While he was still married to Iso, her husband had begun an affair with Damaris Stuart-William, a clinical psychologist whom he had met on the Orient Express,

They had a boy together and were married shortly afterwards. She is credited with helping him to overcome his alcohol problems. Nevertheless, the marriage ended three years later in 2008.

In 2012, the Earl went on to marry divorced mother-of-two Karen Baxter, who managed the local ironmonger's shop in Forfar. She was one of the main beneficiaries of his £40 million estate on his death. The recent history of the Royals has become inextricably linked with Glamis Castle and the Strathmores. The Duke and Duchess of Cornwall have visited in more recent times.

Yet who could have predicted that the bespectacled Scottish teenager in an ill-fitting collar and tie who walked behind Prince William at the funeral of the Queen Mother would end up in court, charged with sexual assault.

Dundee Sheriff Court was told how, during the dinner event, the victim noticed how nobody was talking to Bowes-Lyon and so considerately engaged him in conversation.

After she went to bed, he carried on drinking before arriving uninvited at her room at 1.20am and repeatedly pushed her onto a bed, tried to pull up her nightdress, pushed her against a wall and tried to kiss her before she eventually managed to get him to leave.

He admitted a charge of sexual assault and was placed on the sex offenders register. His sentence was deferred for reports.

Speaking outside court, Bowes-Lyon said: 'I am greatly ashamed of my actions, which have caused such distress to a guest in my home. Clearly I had drunk to excess on the night of the incident.

'As someone who is only too well aware of the damage that alcohol can cause, I should have known better. I recognise, in any event, that alcohol is no excuse for my behaviour. I did not think I was capable of behaving the way I did but have to face up to it and take responsibility.'

Sheriff Alistair Carmichael ordered Glamis Castle to be assessed for its suitability for a tagging order.

There could be technical problems because of its thick walls and large open spaces.

A technical assessment by the tagging firm G4S has yet to be carried out, but it is seen as improbable that Bowes-Lyon could stay at the castle while wearing a tag.

The system works by triggering an alert if the tagged person strays beyond a specified area, with radio signals used rather than GPS satellite surveillance, which has yet to be given approval for widespread use.

One source close to the case said: 'It's highly unlikely that he could stay in a castle and be tagged successfully. A radio transmitter box is set up within the premises and that sends a signal if the person goes outside strict limits beyond certain times.

'There are big rooms, wide open spaces and usually very thick walls in old buildings like this, so it's not really suitable — he may have to move out and specify another property.'

Back in the summer, Bowes-Lyon was interviewed by a travel writer over a glass of whisky at the castle.

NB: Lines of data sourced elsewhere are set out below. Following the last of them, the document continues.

/-! ## What ends a wait (R497-R500) -/

/-- The limit of an LZ.WAITQ has come. -/
def execLzWaitqTimeLimit (h : Nat) (s : State) : Out :=
  let x := s.hart h
  match x.wait with
  | .waitq q rd lim =>
    if !s.hartOn h || s.time < lim || !(s.stream (hartStream h (portNum q))).fifo.isEmpty then .refused .notEnabled
    else .next (s.setHart h (x.go.setReg rd 0))
  | _ => .refused .notEnabled

/-- An interrupt of a hart that is pending, by its cause: the oldest message for the hart, of the supervisor file or of a guest file of its IMSIC
(R505), else one of a source that the manual does not describe (log entry 13). -/
def State.hartPending (s : State) (h : Nat) : Option W64 :=
  match s.intrs.find? (·.1 == h) with
  | some m => some (if m.2.1 = 0 then 0x8000000000000009 else 0x800000000000000C)
  | none => if (s.free 0x1B000021).getLsbD 0 then some (s.free 0x1B000020 ||| 0x8000000000000000) else none

/-- Interrupts to machine mode are enabled: below it always, in it by MIE (log entry 13). -/
def Hart.takes (x : Hart) : Bool := x.mode != 3 || x.mie

/-- An interrupt that is pending and enabled: LZ.WAITQ and WFI complete, LZ.PUSH and LZ.FENCE execute again after the trap. -/
def execHartInterrupt (h : Nat) (s : State) : Out :=
  let x := s.hart h
  match if s.hartOn h && x.takes then s.hartPending h else none with
  | none => .refused .notEnabled
  | some cause =>
    let y := match x.wait with
      | .waitq q rd _ => x.go.setReg rd (if (s.stream (hartStream h (portNum q))).fifo.isEmpty then 0 else 1)
      | .wfi => x.go
      | _ => x
    let sent : List (Nat × Nat × Nat) := match s.intrs.findIdx? (·.1 == h) with
      | some i => s.intrs.eraseIdx i
      | none => s.intrs
    .next ({ s with intrs := sent }.setHart h (y.trapTo false y.pc cause 0))

/-! ## Accesses (R23, R284, R294) -/

/-- Bytes of one line at a physical address as hart h reads them, or what they meet. -/
def State.hartBytes (s : State) (h pa n : Nat) : State × List Byte × Meet :=
  let s := s.l2Others h (pa / 128)
  match s.readHome (placesOf pa n) (s.hartIdent h) true with
  | (s, bs, .data) => (s, (bs.zip (List.range n)).map fun e => (s.l2Byte h (pa + e.2)).getD e.1, .data)
  | (s, bs, .dram) => ({ s with ue := s.ue ++ [{ pa := pa / 128 * 128, slot := none, owner := none, stage := 1 }] }, bs, .dram)
  | r => r

/-- What a hart's read of a physical address takes: data, or a machine check. -/
def State.hartRead (s : State) (h pa n : Nat) : State × Option W64 :=
  match placeOf pa with
  | .dev o =>
    let (s, x) := s.readReg (s.hartParty h) o n
    (s, some x)
  | _ =>
    match s.hartBytes h pa n with
    | (s, bs, .data) => (s, some (BitVec.ofNat 64 (ofBytes bs)))
    | (s, _, _) => (s, none)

He was asked about the so-called monster of Glamis, a child of noble birth 'so wretchedly malformed', to quote from the travel writer's article, that 'he was not allowed to be seen in public, so hideous that he remained hidden in the castle in which he was spawned, so accursed that mention of his very existence was forbidden . . .'

Did he happen to know who this monster of urban legend was, Bowes-Lyon was asked.

'Look no further. Here I am,' came the reply.